[[ Information shown, beginning ]]

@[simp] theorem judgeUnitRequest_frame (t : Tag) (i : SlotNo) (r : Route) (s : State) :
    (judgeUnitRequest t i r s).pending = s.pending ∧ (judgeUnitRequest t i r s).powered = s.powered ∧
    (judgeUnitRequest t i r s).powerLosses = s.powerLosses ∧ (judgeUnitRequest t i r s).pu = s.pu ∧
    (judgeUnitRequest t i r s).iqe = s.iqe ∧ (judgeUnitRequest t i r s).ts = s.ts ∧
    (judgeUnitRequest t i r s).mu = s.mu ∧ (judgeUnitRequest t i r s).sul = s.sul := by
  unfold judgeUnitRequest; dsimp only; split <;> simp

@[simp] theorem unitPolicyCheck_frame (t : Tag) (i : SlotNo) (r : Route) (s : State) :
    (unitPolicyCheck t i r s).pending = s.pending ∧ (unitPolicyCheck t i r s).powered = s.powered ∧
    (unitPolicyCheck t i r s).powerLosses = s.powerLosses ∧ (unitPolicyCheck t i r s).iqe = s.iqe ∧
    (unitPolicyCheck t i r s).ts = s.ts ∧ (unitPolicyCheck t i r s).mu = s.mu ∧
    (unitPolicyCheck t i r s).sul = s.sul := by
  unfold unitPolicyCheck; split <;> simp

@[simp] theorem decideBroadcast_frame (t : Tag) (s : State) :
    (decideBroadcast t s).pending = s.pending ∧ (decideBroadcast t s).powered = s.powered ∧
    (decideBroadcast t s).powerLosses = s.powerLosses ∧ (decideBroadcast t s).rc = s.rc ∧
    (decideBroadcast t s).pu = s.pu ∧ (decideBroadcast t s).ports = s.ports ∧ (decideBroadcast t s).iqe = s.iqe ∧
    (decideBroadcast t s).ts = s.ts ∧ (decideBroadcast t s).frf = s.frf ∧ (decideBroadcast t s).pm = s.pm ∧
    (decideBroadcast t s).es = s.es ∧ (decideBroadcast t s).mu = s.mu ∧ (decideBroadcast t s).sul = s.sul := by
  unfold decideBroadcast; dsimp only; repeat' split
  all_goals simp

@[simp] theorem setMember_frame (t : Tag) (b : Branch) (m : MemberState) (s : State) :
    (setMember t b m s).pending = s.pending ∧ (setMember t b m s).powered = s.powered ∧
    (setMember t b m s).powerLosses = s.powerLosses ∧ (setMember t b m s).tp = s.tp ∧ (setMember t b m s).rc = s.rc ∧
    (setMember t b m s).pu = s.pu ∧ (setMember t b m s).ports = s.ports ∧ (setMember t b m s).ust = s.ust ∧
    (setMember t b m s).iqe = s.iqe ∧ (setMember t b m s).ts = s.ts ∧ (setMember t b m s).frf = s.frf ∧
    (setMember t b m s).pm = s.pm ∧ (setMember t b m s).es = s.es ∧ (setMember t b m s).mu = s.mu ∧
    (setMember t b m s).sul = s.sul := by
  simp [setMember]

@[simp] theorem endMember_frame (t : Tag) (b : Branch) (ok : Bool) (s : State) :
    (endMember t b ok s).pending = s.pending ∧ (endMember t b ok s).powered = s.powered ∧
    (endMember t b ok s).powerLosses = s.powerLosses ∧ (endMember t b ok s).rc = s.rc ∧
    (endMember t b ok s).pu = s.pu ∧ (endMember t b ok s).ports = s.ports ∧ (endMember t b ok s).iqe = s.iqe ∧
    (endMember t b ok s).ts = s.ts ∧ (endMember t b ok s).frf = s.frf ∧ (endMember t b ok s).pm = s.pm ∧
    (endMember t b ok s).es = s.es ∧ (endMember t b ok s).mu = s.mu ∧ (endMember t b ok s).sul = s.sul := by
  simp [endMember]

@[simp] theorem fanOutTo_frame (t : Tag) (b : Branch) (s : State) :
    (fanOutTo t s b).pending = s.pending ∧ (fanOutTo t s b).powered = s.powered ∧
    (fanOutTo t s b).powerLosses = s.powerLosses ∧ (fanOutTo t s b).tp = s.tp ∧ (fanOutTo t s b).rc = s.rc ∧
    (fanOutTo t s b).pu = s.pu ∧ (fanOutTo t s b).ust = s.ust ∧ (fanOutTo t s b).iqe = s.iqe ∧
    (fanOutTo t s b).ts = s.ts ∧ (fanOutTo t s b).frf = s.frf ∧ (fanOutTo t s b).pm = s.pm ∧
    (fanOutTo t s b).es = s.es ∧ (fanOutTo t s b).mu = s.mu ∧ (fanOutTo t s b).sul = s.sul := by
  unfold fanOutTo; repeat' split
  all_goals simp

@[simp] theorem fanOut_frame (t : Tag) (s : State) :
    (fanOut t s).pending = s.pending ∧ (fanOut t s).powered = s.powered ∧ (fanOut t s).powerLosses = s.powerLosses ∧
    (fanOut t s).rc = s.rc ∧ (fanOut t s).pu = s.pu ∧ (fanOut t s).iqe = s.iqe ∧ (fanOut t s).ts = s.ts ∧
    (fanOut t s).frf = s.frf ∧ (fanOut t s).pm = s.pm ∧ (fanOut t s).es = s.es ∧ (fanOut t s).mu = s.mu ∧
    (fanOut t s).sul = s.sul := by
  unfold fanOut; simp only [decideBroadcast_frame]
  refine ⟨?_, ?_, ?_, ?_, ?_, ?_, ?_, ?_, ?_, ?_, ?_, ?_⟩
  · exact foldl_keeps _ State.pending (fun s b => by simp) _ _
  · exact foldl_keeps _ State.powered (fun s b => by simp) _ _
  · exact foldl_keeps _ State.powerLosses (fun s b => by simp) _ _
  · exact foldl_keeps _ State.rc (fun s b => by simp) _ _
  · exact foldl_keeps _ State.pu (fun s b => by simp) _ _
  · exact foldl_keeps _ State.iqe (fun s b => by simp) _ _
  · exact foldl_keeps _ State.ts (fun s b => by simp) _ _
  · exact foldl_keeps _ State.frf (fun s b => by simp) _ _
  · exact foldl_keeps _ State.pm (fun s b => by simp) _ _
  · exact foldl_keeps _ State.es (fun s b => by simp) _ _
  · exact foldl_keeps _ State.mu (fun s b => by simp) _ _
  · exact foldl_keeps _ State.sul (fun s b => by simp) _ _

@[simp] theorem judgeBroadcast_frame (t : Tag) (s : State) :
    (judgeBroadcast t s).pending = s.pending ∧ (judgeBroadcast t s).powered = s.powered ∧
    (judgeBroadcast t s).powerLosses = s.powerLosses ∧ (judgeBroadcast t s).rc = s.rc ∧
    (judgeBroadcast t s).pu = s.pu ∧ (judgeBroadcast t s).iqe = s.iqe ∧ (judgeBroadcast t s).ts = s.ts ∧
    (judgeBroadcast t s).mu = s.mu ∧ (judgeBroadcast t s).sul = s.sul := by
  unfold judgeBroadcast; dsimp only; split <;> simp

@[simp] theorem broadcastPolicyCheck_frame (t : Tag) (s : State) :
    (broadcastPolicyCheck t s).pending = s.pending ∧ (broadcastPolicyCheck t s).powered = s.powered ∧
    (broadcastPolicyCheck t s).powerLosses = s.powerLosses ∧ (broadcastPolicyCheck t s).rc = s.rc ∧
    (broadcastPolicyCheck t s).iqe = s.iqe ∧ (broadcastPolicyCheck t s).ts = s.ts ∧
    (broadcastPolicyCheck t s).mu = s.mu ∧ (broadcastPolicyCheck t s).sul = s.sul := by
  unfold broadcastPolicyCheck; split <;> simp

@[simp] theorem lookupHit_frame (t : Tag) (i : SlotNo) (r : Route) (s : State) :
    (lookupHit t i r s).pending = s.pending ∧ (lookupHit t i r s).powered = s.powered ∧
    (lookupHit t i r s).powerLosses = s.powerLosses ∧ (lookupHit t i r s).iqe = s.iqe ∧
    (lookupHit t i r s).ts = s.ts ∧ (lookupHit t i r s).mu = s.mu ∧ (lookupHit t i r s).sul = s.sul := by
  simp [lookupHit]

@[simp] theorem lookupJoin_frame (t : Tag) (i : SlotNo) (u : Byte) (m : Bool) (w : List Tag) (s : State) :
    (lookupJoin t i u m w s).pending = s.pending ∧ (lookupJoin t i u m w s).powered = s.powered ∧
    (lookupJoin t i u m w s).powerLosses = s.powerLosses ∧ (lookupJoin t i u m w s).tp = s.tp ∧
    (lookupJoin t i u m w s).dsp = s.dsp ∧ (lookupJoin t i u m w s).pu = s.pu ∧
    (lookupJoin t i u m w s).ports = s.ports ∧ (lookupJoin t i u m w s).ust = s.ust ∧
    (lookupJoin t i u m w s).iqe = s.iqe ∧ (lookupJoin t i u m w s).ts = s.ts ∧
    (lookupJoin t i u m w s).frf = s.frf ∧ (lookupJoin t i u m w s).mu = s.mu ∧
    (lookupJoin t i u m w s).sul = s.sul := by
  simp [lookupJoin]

[[ Information shown, end ]]
[[ Information shown, beginning ]]

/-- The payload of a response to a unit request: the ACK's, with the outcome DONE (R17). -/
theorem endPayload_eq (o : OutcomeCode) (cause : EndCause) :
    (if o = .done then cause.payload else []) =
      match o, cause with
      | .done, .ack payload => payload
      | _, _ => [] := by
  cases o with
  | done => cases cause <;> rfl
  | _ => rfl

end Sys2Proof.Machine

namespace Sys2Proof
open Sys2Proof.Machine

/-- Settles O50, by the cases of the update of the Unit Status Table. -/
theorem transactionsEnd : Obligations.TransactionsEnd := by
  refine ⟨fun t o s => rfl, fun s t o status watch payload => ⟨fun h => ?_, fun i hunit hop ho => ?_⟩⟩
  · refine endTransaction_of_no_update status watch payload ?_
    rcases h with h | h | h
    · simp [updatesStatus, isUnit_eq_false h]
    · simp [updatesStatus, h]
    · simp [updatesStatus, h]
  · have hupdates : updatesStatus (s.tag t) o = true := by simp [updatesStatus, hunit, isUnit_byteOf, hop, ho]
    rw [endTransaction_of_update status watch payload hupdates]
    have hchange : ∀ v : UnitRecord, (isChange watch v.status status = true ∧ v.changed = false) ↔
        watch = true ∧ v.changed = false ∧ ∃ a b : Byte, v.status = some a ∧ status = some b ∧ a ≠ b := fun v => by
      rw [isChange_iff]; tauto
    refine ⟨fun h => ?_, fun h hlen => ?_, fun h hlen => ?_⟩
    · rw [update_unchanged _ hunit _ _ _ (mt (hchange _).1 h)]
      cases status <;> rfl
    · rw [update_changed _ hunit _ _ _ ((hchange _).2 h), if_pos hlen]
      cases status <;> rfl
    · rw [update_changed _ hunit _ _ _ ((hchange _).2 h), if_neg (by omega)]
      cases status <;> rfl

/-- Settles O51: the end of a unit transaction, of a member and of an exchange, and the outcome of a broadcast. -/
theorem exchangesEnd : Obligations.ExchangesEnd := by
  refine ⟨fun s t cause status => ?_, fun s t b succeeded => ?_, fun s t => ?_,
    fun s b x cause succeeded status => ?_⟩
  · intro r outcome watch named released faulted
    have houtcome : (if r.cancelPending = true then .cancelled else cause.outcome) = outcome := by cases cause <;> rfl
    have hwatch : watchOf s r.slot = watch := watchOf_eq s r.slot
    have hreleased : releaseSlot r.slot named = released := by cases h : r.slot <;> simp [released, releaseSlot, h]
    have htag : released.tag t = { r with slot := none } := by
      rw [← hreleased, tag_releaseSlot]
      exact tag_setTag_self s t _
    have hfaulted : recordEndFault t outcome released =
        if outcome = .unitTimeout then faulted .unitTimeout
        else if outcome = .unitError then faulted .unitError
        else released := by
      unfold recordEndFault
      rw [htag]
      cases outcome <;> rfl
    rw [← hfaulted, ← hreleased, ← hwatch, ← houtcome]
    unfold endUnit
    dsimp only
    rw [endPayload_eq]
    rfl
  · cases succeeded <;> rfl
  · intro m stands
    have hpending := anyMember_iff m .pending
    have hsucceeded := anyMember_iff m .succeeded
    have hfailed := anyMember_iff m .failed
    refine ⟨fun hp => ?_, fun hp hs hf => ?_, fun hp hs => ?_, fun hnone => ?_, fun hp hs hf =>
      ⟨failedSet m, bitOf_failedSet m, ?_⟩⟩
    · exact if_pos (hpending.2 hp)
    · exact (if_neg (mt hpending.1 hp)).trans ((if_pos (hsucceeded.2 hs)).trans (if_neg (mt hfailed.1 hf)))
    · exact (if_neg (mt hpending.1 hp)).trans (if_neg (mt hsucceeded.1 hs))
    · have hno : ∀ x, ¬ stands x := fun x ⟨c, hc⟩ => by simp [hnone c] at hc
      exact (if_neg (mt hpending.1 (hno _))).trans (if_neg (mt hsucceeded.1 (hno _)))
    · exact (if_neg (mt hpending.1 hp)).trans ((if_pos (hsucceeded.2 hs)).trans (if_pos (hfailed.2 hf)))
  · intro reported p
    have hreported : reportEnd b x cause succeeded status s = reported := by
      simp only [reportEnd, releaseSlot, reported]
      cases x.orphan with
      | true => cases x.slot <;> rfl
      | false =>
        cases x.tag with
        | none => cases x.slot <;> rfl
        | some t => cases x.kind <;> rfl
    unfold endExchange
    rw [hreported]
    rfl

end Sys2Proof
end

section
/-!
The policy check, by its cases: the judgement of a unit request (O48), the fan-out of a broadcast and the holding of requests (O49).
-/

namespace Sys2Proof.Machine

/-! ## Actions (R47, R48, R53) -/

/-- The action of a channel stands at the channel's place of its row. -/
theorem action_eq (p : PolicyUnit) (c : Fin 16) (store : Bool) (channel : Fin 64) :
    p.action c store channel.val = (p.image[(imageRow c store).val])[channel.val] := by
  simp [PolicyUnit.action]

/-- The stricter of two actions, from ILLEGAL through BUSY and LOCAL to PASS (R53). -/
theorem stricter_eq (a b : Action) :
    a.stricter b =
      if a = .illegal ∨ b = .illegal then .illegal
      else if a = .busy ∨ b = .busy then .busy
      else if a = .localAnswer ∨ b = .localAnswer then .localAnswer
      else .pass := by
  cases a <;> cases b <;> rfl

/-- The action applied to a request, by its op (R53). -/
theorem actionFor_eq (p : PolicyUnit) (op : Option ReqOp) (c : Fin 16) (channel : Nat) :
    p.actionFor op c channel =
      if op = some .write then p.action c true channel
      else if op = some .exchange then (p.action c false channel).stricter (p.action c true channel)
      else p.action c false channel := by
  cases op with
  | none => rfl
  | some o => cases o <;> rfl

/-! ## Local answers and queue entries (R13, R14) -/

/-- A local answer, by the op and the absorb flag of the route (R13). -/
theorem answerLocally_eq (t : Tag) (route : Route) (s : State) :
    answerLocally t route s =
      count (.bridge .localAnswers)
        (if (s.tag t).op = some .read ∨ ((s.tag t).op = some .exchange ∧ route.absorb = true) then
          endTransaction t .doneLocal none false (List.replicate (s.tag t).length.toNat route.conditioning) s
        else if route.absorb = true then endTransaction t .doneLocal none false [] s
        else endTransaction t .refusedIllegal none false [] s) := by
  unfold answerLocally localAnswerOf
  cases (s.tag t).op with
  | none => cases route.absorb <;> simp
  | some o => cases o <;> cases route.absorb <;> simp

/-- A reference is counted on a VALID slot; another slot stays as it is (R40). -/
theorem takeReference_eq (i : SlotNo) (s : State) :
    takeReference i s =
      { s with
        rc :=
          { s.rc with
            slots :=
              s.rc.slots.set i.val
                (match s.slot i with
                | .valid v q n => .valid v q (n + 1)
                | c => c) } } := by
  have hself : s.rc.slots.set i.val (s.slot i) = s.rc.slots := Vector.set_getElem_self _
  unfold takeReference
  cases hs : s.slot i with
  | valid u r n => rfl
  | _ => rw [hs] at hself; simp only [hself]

[[ Information shown, end ]]
[[ Information shown, beginning ]]

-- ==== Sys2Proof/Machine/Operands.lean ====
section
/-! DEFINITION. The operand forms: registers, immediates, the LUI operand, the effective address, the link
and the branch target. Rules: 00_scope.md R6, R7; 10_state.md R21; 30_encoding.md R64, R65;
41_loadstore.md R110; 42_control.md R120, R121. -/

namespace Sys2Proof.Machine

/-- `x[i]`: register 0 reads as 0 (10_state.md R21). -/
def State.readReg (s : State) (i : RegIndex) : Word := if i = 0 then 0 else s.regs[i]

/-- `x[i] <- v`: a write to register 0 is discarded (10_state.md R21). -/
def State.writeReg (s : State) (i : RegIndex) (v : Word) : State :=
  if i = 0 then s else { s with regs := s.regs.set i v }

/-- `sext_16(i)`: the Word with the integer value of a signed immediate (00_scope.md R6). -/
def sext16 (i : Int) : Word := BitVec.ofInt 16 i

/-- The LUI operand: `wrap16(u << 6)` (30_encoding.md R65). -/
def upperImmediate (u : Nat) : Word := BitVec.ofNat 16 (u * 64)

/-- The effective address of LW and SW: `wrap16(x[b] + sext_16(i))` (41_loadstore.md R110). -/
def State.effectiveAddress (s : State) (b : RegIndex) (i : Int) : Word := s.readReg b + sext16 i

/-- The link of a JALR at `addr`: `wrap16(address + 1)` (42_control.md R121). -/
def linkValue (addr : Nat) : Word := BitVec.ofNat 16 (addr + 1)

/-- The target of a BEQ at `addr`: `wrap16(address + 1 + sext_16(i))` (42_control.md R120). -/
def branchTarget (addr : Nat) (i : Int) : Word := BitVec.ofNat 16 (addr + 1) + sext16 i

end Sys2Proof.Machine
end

[[ Information shown, end ]]

What you will do —
Which lines of the data contain the string "only"? Copy each of them.

Result for this task —
  unfold judgeUnitRequest; dsimp only; split <;> simp
  unfold decideBroadcast; dsimp only; repeat' split
  unfold fanOut; simp only [decideBroadcast_frame]
  unfold judgeBroadcast; dsimp only; split <;> simp
    dsimp only
      simp only [reportEnd, releaseSlot, reported]
  | _ => rw [hs] at hself; simp only [hself]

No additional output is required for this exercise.